**RECORDED INFORMATION:**
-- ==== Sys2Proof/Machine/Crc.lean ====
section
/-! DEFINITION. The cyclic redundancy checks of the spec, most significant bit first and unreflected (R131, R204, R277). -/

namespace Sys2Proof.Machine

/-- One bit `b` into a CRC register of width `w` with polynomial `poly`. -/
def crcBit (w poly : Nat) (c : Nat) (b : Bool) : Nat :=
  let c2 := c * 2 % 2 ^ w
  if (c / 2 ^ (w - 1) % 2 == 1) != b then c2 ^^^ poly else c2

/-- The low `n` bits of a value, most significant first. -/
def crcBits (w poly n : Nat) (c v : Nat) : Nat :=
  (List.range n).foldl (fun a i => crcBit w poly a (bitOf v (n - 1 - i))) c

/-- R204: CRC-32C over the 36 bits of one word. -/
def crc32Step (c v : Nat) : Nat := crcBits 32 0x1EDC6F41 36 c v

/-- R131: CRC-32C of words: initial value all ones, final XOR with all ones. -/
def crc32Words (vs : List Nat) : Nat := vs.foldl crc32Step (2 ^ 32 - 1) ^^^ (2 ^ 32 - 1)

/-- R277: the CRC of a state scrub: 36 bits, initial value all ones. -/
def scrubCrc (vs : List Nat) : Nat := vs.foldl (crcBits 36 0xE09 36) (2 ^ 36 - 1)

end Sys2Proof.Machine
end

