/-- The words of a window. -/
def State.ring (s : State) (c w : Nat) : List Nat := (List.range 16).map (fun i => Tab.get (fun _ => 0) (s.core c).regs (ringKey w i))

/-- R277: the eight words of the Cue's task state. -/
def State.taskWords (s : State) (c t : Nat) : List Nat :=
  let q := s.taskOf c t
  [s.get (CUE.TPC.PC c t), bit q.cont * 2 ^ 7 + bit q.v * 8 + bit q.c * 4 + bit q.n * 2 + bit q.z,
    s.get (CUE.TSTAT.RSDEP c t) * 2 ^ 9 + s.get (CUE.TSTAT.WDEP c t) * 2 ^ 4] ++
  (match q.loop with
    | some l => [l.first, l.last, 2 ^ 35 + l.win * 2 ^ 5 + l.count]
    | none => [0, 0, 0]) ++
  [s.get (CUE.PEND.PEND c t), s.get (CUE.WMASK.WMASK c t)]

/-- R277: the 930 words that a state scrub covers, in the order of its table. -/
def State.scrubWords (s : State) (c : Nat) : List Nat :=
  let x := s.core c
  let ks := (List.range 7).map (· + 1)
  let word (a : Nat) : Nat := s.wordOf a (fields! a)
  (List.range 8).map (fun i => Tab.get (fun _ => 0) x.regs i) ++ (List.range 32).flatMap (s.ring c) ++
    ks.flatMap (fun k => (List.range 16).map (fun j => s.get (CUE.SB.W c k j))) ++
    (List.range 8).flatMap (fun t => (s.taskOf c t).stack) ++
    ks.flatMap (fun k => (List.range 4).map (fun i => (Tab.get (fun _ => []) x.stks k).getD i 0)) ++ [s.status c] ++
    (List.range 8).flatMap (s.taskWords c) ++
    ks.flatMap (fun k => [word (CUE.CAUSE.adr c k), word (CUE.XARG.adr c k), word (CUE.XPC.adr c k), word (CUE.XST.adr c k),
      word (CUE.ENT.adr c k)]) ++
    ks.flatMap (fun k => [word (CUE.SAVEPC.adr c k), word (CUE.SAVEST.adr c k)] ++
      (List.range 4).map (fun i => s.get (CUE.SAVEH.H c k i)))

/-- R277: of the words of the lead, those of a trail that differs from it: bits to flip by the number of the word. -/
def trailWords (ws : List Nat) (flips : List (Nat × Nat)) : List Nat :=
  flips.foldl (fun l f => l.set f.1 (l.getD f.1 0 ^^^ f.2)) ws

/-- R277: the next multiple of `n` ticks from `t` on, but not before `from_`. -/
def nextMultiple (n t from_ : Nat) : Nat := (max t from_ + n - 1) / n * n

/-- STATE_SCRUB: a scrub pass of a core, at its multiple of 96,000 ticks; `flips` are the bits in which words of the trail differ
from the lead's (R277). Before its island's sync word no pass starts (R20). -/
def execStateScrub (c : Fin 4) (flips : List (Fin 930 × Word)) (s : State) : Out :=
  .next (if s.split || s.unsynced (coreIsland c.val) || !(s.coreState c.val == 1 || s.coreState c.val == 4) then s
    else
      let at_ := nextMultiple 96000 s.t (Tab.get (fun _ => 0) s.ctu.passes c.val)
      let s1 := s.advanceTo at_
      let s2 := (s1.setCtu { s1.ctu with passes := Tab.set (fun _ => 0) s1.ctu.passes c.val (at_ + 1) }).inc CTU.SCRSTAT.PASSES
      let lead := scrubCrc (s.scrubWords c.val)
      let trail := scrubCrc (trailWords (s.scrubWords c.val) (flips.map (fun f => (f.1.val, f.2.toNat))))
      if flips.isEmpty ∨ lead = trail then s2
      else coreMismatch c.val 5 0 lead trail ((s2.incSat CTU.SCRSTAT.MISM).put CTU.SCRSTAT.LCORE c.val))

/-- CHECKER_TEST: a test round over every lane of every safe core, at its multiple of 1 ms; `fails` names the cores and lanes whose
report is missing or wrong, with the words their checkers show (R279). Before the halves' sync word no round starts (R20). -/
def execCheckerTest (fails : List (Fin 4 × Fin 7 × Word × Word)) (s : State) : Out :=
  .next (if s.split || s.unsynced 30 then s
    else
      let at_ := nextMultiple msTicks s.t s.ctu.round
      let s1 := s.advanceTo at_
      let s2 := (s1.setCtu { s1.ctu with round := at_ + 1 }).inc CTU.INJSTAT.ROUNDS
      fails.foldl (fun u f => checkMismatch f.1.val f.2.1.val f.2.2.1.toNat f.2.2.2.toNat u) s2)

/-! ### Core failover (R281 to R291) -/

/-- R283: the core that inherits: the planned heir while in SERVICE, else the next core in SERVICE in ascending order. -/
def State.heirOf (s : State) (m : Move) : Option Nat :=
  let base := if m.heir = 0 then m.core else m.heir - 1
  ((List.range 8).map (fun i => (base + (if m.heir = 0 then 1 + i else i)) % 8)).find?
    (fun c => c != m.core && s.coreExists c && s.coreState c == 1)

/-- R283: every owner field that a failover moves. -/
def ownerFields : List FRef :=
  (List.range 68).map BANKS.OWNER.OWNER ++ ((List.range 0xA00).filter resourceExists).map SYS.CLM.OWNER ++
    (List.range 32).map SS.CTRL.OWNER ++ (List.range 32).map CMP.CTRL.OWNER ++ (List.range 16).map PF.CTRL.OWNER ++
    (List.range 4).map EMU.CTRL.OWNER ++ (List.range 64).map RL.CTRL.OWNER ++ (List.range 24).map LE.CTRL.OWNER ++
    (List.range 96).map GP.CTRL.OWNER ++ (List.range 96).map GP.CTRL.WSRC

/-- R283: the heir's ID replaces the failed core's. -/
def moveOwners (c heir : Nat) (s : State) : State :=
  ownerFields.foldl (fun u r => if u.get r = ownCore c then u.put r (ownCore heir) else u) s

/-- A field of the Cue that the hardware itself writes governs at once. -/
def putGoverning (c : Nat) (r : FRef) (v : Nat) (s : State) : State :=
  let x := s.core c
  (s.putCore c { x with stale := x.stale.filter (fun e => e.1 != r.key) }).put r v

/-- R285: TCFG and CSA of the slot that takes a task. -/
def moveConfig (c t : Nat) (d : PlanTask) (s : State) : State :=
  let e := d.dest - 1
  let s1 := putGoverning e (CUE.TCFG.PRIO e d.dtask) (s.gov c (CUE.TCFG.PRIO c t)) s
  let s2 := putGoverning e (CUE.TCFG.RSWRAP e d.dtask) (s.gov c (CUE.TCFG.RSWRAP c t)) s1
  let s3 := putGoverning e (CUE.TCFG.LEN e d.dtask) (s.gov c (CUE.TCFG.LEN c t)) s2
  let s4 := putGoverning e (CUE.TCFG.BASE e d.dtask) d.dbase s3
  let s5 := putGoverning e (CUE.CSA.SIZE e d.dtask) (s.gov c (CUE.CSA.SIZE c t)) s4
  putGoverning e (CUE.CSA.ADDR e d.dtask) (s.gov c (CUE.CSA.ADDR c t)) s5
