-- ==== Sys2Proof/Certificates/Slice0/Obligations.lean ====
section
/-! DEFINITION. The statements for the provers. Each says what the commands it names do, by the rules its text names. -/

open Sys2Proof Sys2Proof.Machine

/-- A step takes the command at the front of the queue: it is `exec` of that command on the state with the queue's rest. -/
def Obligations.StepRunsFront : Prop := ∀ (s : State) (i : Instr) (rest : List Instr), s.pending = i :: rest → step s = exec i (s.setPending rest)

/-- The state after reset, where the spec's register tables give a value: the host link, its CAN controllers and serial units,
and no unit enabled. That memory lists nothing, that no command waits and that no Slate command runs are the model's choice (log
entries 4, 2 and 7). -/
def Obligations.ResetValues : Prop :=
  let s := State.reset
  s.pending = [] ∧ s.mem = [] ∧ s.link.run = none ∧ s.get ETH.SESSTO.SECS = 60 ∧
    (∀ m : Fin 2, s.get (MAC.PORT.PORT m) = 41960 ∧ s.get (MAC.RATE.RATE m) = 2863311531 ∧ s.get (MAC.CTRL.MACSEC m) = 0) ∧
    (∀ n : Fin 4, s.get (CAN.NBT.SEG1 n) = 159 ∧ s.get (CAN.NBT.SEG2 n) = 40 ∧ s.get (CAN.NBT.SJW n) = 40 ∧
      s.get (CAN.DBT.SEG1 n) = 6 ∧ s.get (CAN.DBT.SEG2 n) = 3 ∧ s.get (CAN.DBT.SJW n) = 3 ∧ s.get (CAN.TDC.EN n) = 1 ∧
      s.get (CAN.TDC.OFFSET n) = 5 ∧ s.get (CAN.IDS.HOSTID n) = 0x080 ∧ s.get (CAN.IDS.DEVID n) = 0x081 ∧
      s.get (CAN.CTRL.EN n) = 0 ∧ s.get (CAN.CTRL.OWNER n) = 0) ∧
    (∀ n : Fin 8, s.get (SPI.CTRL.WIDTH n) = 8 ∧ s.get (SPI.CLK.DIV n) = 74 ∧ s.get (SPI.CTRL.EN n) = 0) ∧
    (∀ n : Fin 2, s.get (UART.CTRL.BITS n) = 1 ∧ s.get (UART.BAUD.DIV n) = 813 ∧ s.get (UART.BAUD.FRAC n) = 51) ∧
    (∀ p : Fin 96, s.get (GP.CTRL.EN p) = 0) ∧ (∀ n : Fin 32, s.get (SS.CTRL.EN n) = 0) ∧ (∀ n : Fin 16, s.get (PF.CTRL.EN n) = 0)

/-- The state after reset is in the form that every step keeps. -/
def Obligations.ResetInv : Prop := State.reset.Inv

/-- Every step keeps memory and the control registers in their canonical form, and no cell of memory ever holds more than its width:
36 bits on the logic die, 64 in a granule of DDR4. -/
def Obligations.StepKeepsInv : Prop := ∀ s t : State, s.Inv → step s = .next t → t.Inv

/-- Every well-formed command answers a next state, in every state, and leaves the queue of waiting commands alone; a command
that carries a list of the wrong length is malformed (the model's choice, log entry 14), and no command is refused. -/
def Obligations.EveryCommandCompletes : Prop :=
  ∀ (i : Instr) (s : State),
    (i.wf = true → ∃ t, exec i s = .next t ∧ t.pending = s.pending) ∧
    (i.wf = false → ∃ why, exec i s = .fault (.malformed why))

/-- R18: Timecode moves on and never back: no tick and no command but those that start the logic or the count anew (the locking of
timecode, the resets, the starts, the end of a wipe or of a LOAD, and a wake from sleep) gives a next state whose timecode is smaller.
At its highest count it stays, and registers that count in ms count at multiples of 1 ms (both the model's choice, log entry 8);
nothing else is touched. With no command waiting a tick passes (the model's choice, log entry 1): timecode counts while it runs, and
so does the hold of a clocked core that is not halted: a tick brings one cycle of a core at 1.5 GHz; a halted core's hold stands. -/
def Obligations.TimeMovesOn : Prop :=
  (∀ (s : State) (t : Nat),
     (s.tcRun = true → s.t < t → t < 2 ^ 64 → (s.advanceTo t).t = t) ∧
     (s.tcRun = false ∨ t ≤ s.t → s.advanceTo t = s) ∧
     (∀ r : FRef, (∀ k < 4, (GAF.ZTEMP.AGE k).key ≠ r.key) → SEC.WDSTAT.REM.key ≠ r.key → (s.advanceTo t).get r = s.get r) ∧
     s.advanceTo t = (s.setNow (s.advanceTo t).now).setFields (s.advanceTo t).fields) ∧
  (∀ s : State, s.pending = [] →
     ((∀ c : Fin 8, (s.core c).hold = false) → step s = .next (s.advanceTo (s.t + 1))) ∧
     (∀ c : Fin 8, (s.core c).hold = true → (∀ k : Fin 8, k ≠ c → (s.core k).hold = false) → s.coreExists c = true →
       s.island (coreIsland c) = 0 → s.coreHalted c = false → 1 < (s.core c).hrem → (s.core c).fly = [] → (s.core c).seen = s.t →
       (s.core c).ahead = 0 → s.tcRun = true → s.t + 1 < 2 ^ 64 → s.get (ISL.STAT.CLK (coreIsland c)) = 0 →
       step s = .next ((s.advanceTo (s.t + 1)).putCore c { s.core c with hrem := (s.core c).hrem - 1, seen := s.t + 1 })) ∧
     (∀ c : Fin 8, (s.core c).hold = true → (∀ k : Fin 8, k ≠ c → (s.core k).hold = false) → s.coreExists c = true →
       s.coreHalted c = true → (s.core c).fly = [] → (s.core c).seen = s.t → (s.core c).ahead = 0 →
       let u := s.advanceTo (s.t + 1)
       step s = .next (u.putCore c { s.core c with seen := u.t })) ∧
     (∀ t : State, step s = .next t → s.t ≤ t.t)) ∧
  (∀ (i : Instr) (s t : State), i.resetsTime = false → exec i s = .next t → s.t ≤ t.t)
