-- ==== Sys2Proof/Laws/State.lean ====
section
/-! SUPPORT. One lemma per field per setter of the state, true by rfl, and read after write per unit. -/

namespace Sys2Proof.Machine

**YOUR OBJECTIVE:**
Once you find the line containing "its table. -/", stop: reproduce exactly that line and every line of the data before it, and nothing else.

**ANSWER TO THIS PROBLEM:**
-- ==== Sys2Proof/Machine/Crc.lean ====
section
/-! DEFINITION. The cyclic redundancy checks of the spec, most significant bit first and unreflected (R131, R204, R277). -/

namespace Sys2Proof.Machine

/-- One bit `b` into a CRC register of width `w` with polynomial `poly`. -/
def crcBit (w poly : Nat) (c : Nat) (b : Bool) : Nat :=
  let c2 := c * 2 % 2 ^ w
  if (c / 2 ^ (w - 1) % 2 == 1) != b then c2 ^^^ poly else c2

/-- The low `n` bits of a value, most significant first. -/
def crcBits (w poly n : Nat) (c v : Nat) : Nat :=
  (List.range n).foldl (fun a i => crcBit w poly a (bitOf v (n - 1 - i))) c

/-- R204: CRC-32C over the 36 bits of one word. -/
def crc32Step (c v : Nat) : Nat := crcBits 32 0x1EDC6F41 36 c v

/-- R131: CRC-32C of words: initial value all ones, final XOR with all ones. -/
def crc32Words (vs : List Nat) : Nat := vs.foldl crc32Step (2 ^ 32 - 1) ^^^ (2 ^ 32 - 1)

/-- R277: the CRC of a state scrub: 36 bits, initial value all ones. -/
def scrubCrc (vs : List Nat) : Nat := vs.foldl (crcBits 36 0xE09 36) (2 ^ 36 - 1)

end Sys2Proof.Machine
end

/-- The words of a window. -/
def State.ring (s : State) (c w : Nat) : List Nat := (List.range 16).map (fun i => Tab.get (fun _ => 0) (s.core c).regs (ringKey w i))

/-- R277: the eight words of the Cue's task state. -/
def State.taskWords (s : State) (c t : Nat) : List Nat :=
  let q := s.taskOf c t
  [s.get (CUE.TPC.PC c t), bit q.cont * 2 ^ 7 + bit q.v * 8 + bit q.c * 4 + bit q.n * 2 + bit q.z,
    s.get (CUE.TSTAT.RSDEP c t) * 2 ^ 9 + s.get (CUE.TSTAT.WDEP c t) * 2 ^ 4] ++
  (match q.loop with
    | some l => [l.first, l.last, 2 ^ 35 + l.win * 2 ^ 5 + l.count]
    | none => [0, 0, 0]) ++
  [s.get (CUE.PEND.PEND c t), s.get (CUE.WMASK.WMASK c t)]

/-- R277: the 930 words that a state scrub covers, in the order of its table. -/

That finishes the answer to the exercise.